Long term for me was 27 years.

Not to make an analogy between your marriage to a woman and my marriage to MegaCorp..... but.....

I was married to MegaCorp for 27 yrs and booted out of the relationship against my will....... It hurt my feelings at the time. I got "alimony" for a year, then was left to fend for myself. FIRE saved me after that.

Getting back to the article we've been discussing (sorry.... I know I keep doing that), it makes me wonder how much financial independence, defined as having enough so that both partners can be reasonable well set, helps with mid-life break-ups.
 
I came out smelling like a rose.........Heeheeheee :cool:
.


Does this imply you simply avoided an unfair split of financial assets at the end. Or because you benefitted from a split that was in your favor?

If it was in your favor, would you mind sharing what tactics on your part, or what mistakes on his part, led to this outcome? Just asking cuz I think actual experiences such as this would be worth a zillion times more that the general advise given in the article we're discussing.

If that's too personal, completely understood.
 
My disclaimer...not married here.

But have been reading the posts on the case against remarriage. Which begs the question. Can the same case be put for against marriage in general? ;)
 
If DW ever died, I would not remarry. I would, however, date and maybe even consider a live-in SO............
 
My disclaimer...not married here.

But have been reading the posts on the case against remarriage. Which begs the question. Can the same case be put for against marriage in general? ;)


Absolutely not. You could make some case but the same case would be far too much of a generalization. Things change over the course of a lifetime. The circumstances, needs, risks, pros-cons, etc. for a pair of youngsters is different than for a couple of mid-lifers looking at remarriage after the loss (for whatever reason)of a previous spouse.
 
My disclaimer...not married here.

But have been reading the posts on the case against remarriage. Which begs the question.
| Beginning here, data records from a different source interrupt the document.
/-- R152 to R157: each scalar floating-point instruction computes its result once from the values its registers hold,
under FRM and without flushing (the exact arithmetic is Machine/Float.lean's, R46 to R54), and ORs the flags it raises
into FFLAGS. When none of them is enabled in FTEN it completes: fd takes the result, a single one with bits 63..32 all
ones, or sd the truth value, integer or class; nothing else changes. When one is enabled it takes floating-point trap
(0x0C) at element 0 with FFLAGS updated and the destination unwritten. The moves and fclass complete in every state
and raise no flag. -/
def Obligations.ScalarFloatResults : Prop :=
  ∀ (s : State) (d a b c : SReg) (dbl : Bool) (conv : FcvtPair), FcvtPair.wf conv = true →
    let f : FFmt := if dbl then fp64 else fp32
    let v (dbl : Bool) (r : SReg) : FVal := if dbl then fp64.read 0 (s.th.fr r).toNat else fp32.read 0 (s.th.fs r).toNat
    let e : FEnv := ⟨(s.th.get .frm).toNat, 0, false⟩
    let u (fl : BitVec 5) : State := s.withTh (s.th.set .fflags (s.th.get .fflags ||| fl.setWidth 64))
    let traps (fl : BitVec 5) : Bool := decide (fl &&& (s.th.get .ften).extractLsb' 0 5 ≠ 0)
    let box (dbl : Bool) (n : Nat) : Word := if dbl then BitVec.ofNat 64 n else boxS (BitVec.ofNat 32 n)
    let fltTo (i : Instr) (dbl : Bool) (o : FOut) : Prop := exec i s = .next (if traps o.fl then (u o.fl).takeTrap (fpTrap 0 o.fl)
      else (u o.fl).finish ((u o.fl).th.setFr d (box dbl o.bits)) 1)
    let intTo (i : Instr) (w : Word) (fl : BitVec 5) : Prop := exec i s = .next (if traps fl then (u fl).takeTrap (fpTrap 0 fl)
      else (u fl).finish ((u fl).th.setX d w) 1)
    let int (t : FcvtTy) : Int := match t with
      | .l => (s.th.x a).toInt | .lu => (s.th.x a).toNat | .w => (BitVec.ofNat 32 (s.th.x a).toNat).toInt
      | _ => ((s.th.x a).toNat % 2 ^ 32 : Nat)
    (∀ p ∈ ([(.fadd d a b dbl, fAdd f e (v dbl a) (v dbl b)), (.fsub d a b dbl, fAdd f e (v dbl a) (v dbl b).negate),
      (.fmul d a b dbl, fMul f e (v dbl a) (v dbl b)), (.fdiv d a b dbl, fDiv f e (v dbl a) (v dbl b)),
      (.fsqrt d a dbl, fSqrt f e (v dbl a)), (.fmin d a b dbl, fMinMax f e false (v dbl a) (v dbl b)),
      (.fmax d a b dbl, fMinMax f e true (v dbl a) (v dbl b)),
      (.fmadd d a b c dbl, fFma f e false false (v dbl a) (v dbl b) (v dbl c)),
      (.fmsub d a b c dbl, fFma f e false true (v dbl a) (v dbl b) (v dbl c)),
      (.fnmadd d a b c dbl, fFma f e true true (v dbl a) (v dbl b) (v dbl c))] : List (Instr × FOut)), fltTo p.1 dbl p.2) ∧
    (∀ p ∈ ([(.fcmpEq d a b dbl, .eq), (.fcmpLt d a b dbl, .lt), (.fcmpLe d a b dbl, .le),
      (.fcmpUo d a b dbl, .uo)] : List (Instr × FltCmp)),
      intTo p.1 (if (fCmp p.2 (v dbl a) (v dbl b)).1 then 1 else 0) (fCmp p.2 (v dbl a) (v dbl b)).2) ∧
    (match conv.dst, conv.src with
      | .d, .s => fltTo (.fcvt d a conv) true (fp64.convert e (v false a))
      | .s, .d => fltTo (.fcvt d a conv) false (fp32.convert e (v true a))
      | .d, t => fltTo (.fcvt d a conv) true (fp64.ofInt e (int t))
      | .s, t => fltTo (.fcvt d a conv) false (fp32.ofInt e (int t))
      | .w, t => intTo (.fcvt d a conv) (BitVec.ofInt 64 (BitVec.ofNat 32 (toInt 32 true e.rm (v (decide (t = .d)) a)).bits).toInt)
          (toInt 32 true e.rm (v (decide (t = .d)) a)).fl
      | .wu, t => intTo (.fcvt d a conv) (BitVec.ofNat 64 (toInt 32 false e.rm (v (decide (t = .d)) a)).bits)
          (toInt 32 false e.rm (v (decide (t = .d)) a)).fl
      | .l, t => intTo (.fcvt d a conv) (BitVec.ofNat 64 (toInt 64 true e.rm (v (decide (t = .d)) a)).bits)
          (toInt 64 true e.rm (v (decide (t = .d)) a)).fl
      | .lu, t => intTo (.fcvt d a conv) (BitVec.ofNat 64 (toInt 64 false e.rm (v (decide (t = .d)) a)).bits)
          (toInt 64 false e.rm (v (decide (t = .d)) a)).fl) ∧
    exec (.fclass d a dbl) s = .next (s.finish (s.th.setX d (BitVec.ofNat 64 (f.classOf 0
      (if dbl then (s.th.fr a).toNat else (s.th.fs a).toNat)))) 1) ∧
    exec (.fmvS d a) s = .next (s.finish (s.th.setFr d (boxS (s.th.fs a))) 1) ∧
    exec (.fmvD d a) s = .next (s.finish (s.th.setFr d (s.th.fr a)) 1) ∧
    exec (.fmvX d a) s = .next (s.finish (s.th.setX d (s.th.fr a)) 1) ∧
    exec (.fmvF d a) s = .next (s.finish (s.th.setFr d (s.th.x a)) 1)

/-- R46, R49, R51: for FP64, FP32, BF16, FP16, E4M3 and E5M2, a finite value read from an encoding, delivered in the
same format under any rounding mode without flushing, is that encoding, and raises no flag but for the zero, whose
encoding is its sign alone. -/
def Obligations.RoundingKeepsRepresentable : Prop :=
  ∀ f ∈ [fp64, fp32, bf16, fp16, e4m3, e5m2], ∀ (v rm : Nat) (neg : Bool) (m : Nat) (e : Int), v < 2 ^ f.bits →
    f.read 0 v = .fin neg m e → f.deliver ⟨rm, 0, false⟩ (.fin neg m e) = { bits := v }

/-- R29, R39, R164 to R171: with a legal type and octets granted (the Bench's choice os under the seat's ceiling, what
its last reflow returned being free and its reservations lapsed where it meets the demand; a ceiling that the
supervisor wrote: log 22, DEDUCED), setvl and setvli write VTYPE, VL = min(requested, VLMAX under the granted lanes
and the new type), VSTART = 0, the new VL in sd, and VSTAT.SHRUNK as R168 says. With tails undisturbed GRANT holds
exactly os, the elements below VLc that the new grant has room for keep their values, and while the grant is unchanged
nothing moves; with tails dead the Bench takes back the octets whose lanes all lie at or above VLc, but for the lowest
where any was asked for, and the elements below the n of R166 (below VLc, the grant being unchanged) keep their
values. GCEIL stays. Without an octet to grant the seat waits and the instruction has not completed. vcfg writes VTYPE
and caps VL; vshape writes VSHAPE, sets VL and VSTART to 0 and invalidates every vector register. A type with a
reserved value takes illegal instruction, sub-cause 0x07. -/
def Obligations.VectorConfiguration : Prop :=
  ∀ (s : State) (d a b : SReg) (lanes : LaneReq) (imm : BitVec 14) (n : BitVec 2),
    (∀ p ∈ ([(.setvl d a b lanes, s.th.x b, match lanes with | .octets k => k.toNat | .cur => s.th.octets),
      (.setvli d a imm, BitVec.ofNat 64 imm.toNat, s.th.octets)] : List (Instr × Word × Nat)),
      (vtypeLegal p.2.1 = false → Traps p.1 s (.illegal 0x07)) ∧
      (∀ os, vtypeLegal p.2.1 = true → (s.beginSetvl s.cur (Nat.min p.2.2 (s.ceiling s.cur))).benchGrant s.cur p.2.2 (s.ceiling s.cur) = some os → (∃ t, exec p.1 s = .next t ∧ (
        let vl := Nat.min (s.th.x a).toNat (vlmaxOf s.th.portion (8 * os.length) p.2.1)
        Passes 1 s t ∧ t.th.get .vtype = p.2.1 ∧ t.th.get .vl = BitVec.ofNat 64 vl ∧ t.th.get .vstart = 0 ∧
        (d ≠ 0 → t.th.x d = BitVec.ofNat 64 vl) ∧ os.length ≤ Nat.min p.2.2 s.th.gceil ∧ (vtTd p.2.1 = false → t.th.get .grant = grantWord os) ∧
        (vtTd p.2.1 = true → t.th.get .grant = grantWord ((os.zipIdx.filter (fun e =>
          decide (8 * e.2 < t.th.vlc) || (decide (1 ≤ p.2.2) && decide (e.2 = 0)))).map Prod.fst)) ∧
        (t.th.get .vstat).getLsbD 0 = decide (s.th.gceil < p.2.2 ∧ vl < Nat.min (s.th.x a).toNat (vlmaxOf s.th.portion (8 * p.2.2) p.2.1)) ∧
        (∀ j, j ≠ 0 → (t.th.get .vstat).getLsbD j = (s.th.get .vstat).getLsbD j) ∧
        (vtTd p.2.1 = true → os ≠ [] → vtypeLegal s.th.vt = true → s.th.octets = s.th.octetList.length →
          ∀ r, r < s.th.nreg → s.th.vvalid.getLsbD r = true →
          (os ≠ s.th.octetList → ∀ i, i < s.th.vlc → i * s.th.ew < t.th.vlc * t.th.ew → (t.th.get .grant = grantWord os ∨ i < t.th.lanes) →
            t.th.elem r s.th.ew i = s.th.elem r s.th.ew i) ∧
          (os = s.th.octetList → ∀ i, i < t.th.vlc → t.th.elem r t.th.ew i = s.th.elem r t.th.ew i)) ∧
        (vtTd p.2.1 = false → os ≠ [] → vtypeLegal s.th.vt = true → s.th.octets = s.th.octetList.length → ∀ r, r < s.th.nreg → s.th.vvalid.getLsbD r = true →
          ∀ i, i < s.th.vlc → i < t.th.capacity s.th.ew → t.th.elem r s.th.ew i = s.th.elem r s.th.ew i) ∧
        (vtTd p.2.1 = false → os = s.th.octetList → os ≠ [] → KeepsVectors s t) ∧
        KeepsScalars [d] s t ∧ KeepsFloats [] s t ∧ KeepsTiles s t ∧
        KeepsCsrs [.vtype, .vl, .vstart, .vstat, .grant, .retired] s t ∧ KeepsStore s t))) ∧
      (vtypeLegal p.2.1 = true → (s.beginSetvl s.cur (Nat.min p.2.2 (s.ceiling s.cur))).benchGrant s.cur p.2.2 (s.ceiling s.cur) = none → (∃ t, exec p.1 s = .next t ∧ (
        t.th.run = .waiting (.lanes p.2.2) ∧ t.th.pc = s.th.pc ∧ t.th.get .retired = s.th.get .retired)))) ∧
    (vtypeLegal (s.th.x a) = false → Traps (.vcfg a) s (.illegal 0x07)) ∧
    (vtypeLegal (s.th.x a) = true → (∃ t, exec (.vcfg a) s = .next t ∧ (Passes 1 s t ∧ t.th.get .vtype = s.th.x a ∧
      t.th.get .vl = BitVec.ofNat 64 (Nat.min (s.th.get .vl).toNat (vlmaxOf s.th.portion s.th.lanes (s.th.x a))) ∧
      t.th.get .vstart = 0 ∧ KeepsCsrs [.vtype, .vl, .vstart, .retired] s t ∧ KeepsScalars [] s t ∧ KeepsFloats [] s t ∧
      KeepsVectors s t ∧ KeepsTiles s t ∧ KeepsMemory s t ∧ KeepsDevice s t))) ∧
    (∃ t, exec (.vshape n) s = .next t ∧ (Passes 1 s t ∧ t.th.get .vshape = BitVec.ofNat 64 n.toNat ∧ t.th.get .vl = 0 ∧
      t.th.get .vstart = 0 ∧ t.th.vvalid = 0 ∧ KeepsCsrs [.vshape, .vl, .vstart, .retired] s t ∧ KeepsScalars [] s t ∧
      KeepsFloats [] s t ∧ KeepsTiles s t ∧ KeepsMemory s t ∧ KeepsDevice s t))

/-- R158, R160, R172: an instruction of major 0x18 that is ready (a legal integer type without ports, registers in the
shape) completes in every state: each active element from VSTART to VL takes the result below, computed on integers
and cut to EW bits, from the elements of vs2 and of vs1 or the scalar's low EW bits; elements below VSTART, the tail
and, under undisturbed masks, inactive elements keep their values; VSTART becomes 0; no other register, flag or byte
of memory changes. -/
def Obligations.VectorIntegerResults : Prop :=
  ∀ (s : State) (vd va : VReg) (b : VSrc) (md : VMod), let w := s.th.ew
    VectorReady s md true (vd.toNat :: va.toNat :: srcRegs b) (decide (vtFmt s.th.vt ≤ 1) && portClear s.th.vt) → modX md = none →
    let x (k : Nat) : Nat := s.th.elem va.toNat w k
    let y (k : Nat) : Nat := operand s w b k
    let z (k : Nat) : Nat := s.th.elem vd.toNat w k
    ∀ p ∈ ([(.vadd vd va b md, fun k => (x k + y k) % 2 ^ w), (.vsub vd va b md, fun k => low w ((x k : Int) - y k)),
      (.vrsub vd va b md, fun k => low w ((y k : Int) - x k)), (.vmul vd va b md, fun k => x k * y k % 2 ^ w),
      (.vmulh vd va b md, fun k => low w (signed w (x k) * signed w (y k) / (2 ^ w : Nat))),
      (.vmulhu vd va b md, fun k => x k * y k / 2 ^ w), (.vmacc vd va b md, fun k => (z k + x k * y k) % 2 ^ w),
      (.vnmsac vd va b md, fun k => low w ((z k : Int) - x k * y k)),
      (.vdiv vd va b md, fun k => if y k = 0 then 2 ^ w - 1 else low w ((signed w (x k)).tdiv (signed w (y k)))),
      (.vdivu vd va b md, fun k => if y k = 0 then 2 ^ w - 1 else x k / y k),
      (.vrem vd va b md, fun k => if y k = 0 then x k else low w ((signed w (x k)).tmod (signed w (y k)))),
      (.vremu vd va b md, fun k => if y k = 0 then x k else x k % y k),
      (.vmin vd va b md, fun k => if signed w (x k) < signed w (y k) then x k else y k),
      (.vmax vd va b md, fun k => if signed w (x k) < signed w (y k) then y k else x k),
      (.vminu vd va b md, fun k => if x k < y k then x k else y k), (.vmaxu vd va b md, fun k => if x k < y k then y k else x k),
      (.vand vd va b md, fun k => Nat.land (x k) (y k)), (.vor vd va b md, fun k => Nat.lor (x k) (y k)),
      (.vxor vd va b md, fun k => Nat.xor (x k) (y k)), (.vsll vd va b md, fun k => x k * 2 ^ (y k % w) % 2 ^ w),
      (.vsrl vd va b md, fun k => x k / 2 ^ (y k % w)),
      (.vsra vd va b md, fun k => low w (signed w (x k) / (2 ^ (y k % w) : Nat))),
      (.vclz vd va md, fun k => if x k = 0 then w else w - 1 - (x k).log2),
      (.vpopc vd va md, fun k => (List.range w).countP (fun j => (x k).testBit j))] : List (Instr × (Nat → Nat))),
      (p.1 = .vclz vd va md ∨ p.1 = .vpopc vd va md → b = .reg 0) →
      ElementWise p.1 s md vd.toNat w s.th.vlmax p.2 [vd.toNat] []

/-- R173, R174: a widening form with even vd, EW at most 32 and its registers in the shape completes: each active
element of the pair vd, vd+1 at width 2EW takes the sum, difference, product or accumulation of the extended operands,
signed, unsigned or signed by unsigned as its name says. vnsrl and vnsra with even va complete: each active element of
vd takes the low EW bits of the pair element shifted right by b mod 2EW. Everything else is unchanged. -/
def Obligations.WideningAndNarrowing : Prop :=
  ∀ (s : State) (vd va : VReg) (b : VSrc) (md : VMod), let w := s.th.ew
    let ok : Bool := decide (vtFmt s.th.vt ≤ 1) && portClear s.th.vt && decide (vtEwc s.th.vt ≤ 2)
    let x (sg : Bool) (k : Nat) : Int := if sg then signed w (s.th.elem va.toNat w k) else s.th.elem va.toNat w k
    let y (sg : Bool) (k : Nat) : Int := if sg then signed w (operand s w b k) else operand s w b k
    let z (k : Nat) : Int := s.th.elem vd.toNat (2 * w) k
    modX md = none →
    (VectorReady s md (decide (vd.toNat % 2 = 0)) ([vd.toNat, vd.toNat + 1] ++ va.toNat :: srcRegs b) ok →
      ∀ p ∈ ([(.vwadd vd va b md, fun k => x true k + y true k), (.vwaddU vd va b md, fun k => x false k + y false k),
        (.vwsub vd va b md, fun k => x true k - y true k), (.vwsubU vd va b md, fun k => x false k - y false k),
        (.vwmul vd va b md, fun k => x true k * y true k), (.vwmulU vd va b md, fun k => x false k * y false k),
        (.vwmulSu vd va b md, fun k => x true k * y false k), (.vwmacc vd va b md, fun k => z k + x true k * y true k),
        (.vwmaccU vd va b md, fun k => z k + x false k * y false k),
        (.vwmaccSu vd va b md, fun k => z k + x true k * y false k)] : List (Instr × (Nat → Int))),
        ElementWise p.1 s md vd.toNat (2 * w) s.th.vlmax (fun k => low (2 * w) (p.2 k)) [vd.toNat, vd.toNat + 1] []) ∧
    (VectorReady s md (decide (va.toNat % 2 = 0)) (vd.toNat :: [va.toNat, va.toNat + 1] ++ srcRegs b) ok →
      let a (k : Nat) : Nat := s.th.elem va.toNat (2 * w) k
      let d (k : Nat) : Nat := operand s w b k % (2 * w)
      ElementWise (.vnsrl vd va b md) s md vd.toNat w s.th.vlmax (fun k => a k / 2 ^ d k % 2 ^ w) [vd.toNat] [] ∧
      ElementWise (.vnsra vd va b md) s md vd.toNat w s.th.vlmax
        (fun k => low w (signed (2 * w) (a k) / (2 ^ d k : Nat))) [vd.toNat] [])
Can the same case be put for against marriage in general? ;)
I would say it depends on how risk averse you are, and what are your opinions about people and life in general.

Form MY POV, the answer is a certain yes, it does apply. If you want children you will need a lot of help, and within the 1st world you might be just giving a call on your net worth and earning ability no matter what steps you take.

However, if you do not want children from a relationship it seems that peope are already voting with their feet, as both marriage rates and % of married adults continue to fall year after year.